→ Required action:
Say how many lines in the entries contain "laneKey", giving only the number.

Dataset entries:
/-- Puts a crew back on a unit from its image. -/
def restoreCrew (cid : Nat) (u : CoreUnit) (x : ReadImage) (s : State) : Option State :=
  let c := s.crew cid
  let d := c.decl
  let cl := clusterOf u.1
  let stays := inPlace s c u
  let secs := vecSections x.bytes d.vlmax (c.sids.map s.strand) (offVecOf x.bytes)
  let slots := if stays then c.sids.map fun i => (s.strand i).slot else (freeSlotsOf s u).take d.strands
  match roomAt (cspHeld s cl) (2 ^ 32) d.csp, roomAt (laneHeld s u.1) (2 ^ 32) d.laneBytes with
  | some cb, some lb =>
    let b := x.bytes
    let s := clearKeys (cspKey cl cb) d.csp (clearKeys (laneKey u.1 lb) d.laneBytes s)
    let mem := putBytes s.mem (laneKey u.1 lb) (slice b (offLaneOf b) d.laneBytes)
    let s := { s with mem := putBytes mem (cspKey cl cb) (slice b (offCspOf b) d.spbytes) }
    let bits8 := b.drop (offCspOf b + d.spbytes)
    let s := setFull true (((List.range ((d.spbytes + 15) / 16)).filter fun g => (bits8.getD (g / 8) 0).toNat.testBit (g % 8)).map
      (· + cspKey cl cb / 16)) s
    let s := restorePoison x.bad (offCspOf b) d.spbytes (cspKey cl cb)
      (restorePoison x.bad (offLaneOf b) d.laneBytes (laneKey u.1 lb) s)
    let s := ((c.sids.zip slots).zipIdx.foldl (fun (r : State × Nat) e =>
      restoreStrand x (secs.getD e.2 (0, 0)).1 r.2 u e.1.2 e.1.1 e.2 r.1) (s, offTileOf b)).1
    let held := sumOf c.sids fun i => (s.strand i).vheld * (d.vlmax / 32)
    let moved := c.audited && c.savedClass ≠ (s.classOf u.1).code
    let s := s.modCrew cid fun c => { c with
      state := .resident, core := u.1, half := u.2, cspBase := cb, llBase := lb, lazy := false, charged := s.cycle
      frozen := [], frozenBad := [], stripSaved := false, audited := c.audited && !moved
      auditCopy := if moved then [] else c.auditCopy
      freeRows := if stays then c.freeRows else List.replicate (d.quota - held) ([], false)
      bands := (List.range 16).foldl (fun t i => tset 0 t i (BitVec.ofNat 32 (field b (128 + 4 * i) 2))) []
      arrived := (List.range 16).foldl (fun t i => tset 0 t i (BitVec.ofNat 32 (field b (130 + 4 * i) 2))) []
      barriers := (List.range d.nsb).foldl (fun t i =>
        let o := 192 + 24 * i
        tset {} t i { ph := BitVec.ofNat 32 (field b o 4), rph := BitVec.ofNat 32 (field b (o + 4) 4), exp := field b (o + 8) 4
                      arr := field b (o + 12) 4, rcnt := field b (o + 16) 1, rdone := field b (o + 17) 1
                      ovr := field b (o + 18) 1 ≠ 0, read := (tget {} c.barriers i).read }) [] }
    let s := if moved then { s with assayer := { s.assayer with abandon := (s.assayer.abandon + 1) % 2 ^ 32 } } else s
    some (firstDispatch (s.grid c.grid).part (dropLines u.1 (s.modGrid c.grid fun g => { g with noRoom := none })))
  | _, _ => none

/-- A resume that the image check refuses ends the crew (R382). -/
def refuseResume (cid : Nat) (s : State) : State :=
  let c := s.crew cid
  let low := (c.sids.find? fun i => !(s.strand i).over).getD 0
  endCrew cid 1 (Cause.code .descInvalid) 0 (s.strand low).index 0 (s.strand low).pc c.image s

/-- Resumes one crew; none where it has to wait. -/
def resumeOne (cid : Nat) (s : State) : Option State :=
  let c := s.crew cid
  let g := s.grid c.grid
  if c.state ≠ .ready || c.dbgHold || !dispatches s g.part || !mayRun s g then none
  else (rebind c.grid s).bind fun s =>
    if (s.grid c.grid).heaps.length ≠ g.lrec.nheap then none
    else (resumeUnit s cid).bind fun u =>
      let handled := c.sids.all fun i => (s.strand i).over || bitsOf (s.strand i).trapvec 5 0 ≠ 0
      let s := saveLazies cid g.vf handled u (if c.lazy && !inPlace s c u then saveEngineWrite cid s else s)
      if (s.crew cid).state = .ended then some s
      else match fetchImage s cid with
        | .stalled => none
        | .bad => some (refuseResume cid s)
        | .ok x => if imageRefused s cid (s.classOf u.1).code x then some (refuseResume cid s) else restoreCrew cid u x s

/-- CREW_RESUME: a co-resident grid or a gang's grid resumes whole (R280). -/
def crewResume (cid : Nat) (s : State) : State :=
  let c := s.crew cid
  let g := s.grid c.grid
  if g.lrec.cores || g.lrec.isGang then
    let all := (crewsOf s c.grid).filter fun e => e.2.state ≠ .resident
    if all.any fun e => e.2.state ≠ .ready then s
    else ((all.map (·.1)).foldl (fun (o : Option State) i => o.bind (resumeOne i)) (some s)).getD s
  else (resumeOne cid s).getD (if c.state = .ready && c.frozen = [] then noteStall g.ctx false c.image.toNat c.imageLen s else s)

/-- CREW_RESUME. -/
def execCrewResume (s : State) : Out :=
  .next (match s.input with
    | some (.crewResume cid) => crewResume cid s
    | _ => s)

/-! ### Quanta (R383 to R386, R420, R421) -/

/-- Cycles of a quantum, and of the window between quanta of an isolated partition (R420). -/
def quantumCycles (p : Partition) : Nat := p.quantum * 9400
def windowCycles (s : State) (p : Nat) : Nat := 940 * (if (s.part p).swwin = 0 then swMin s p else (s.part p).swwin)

→ Solution to the exercise:
3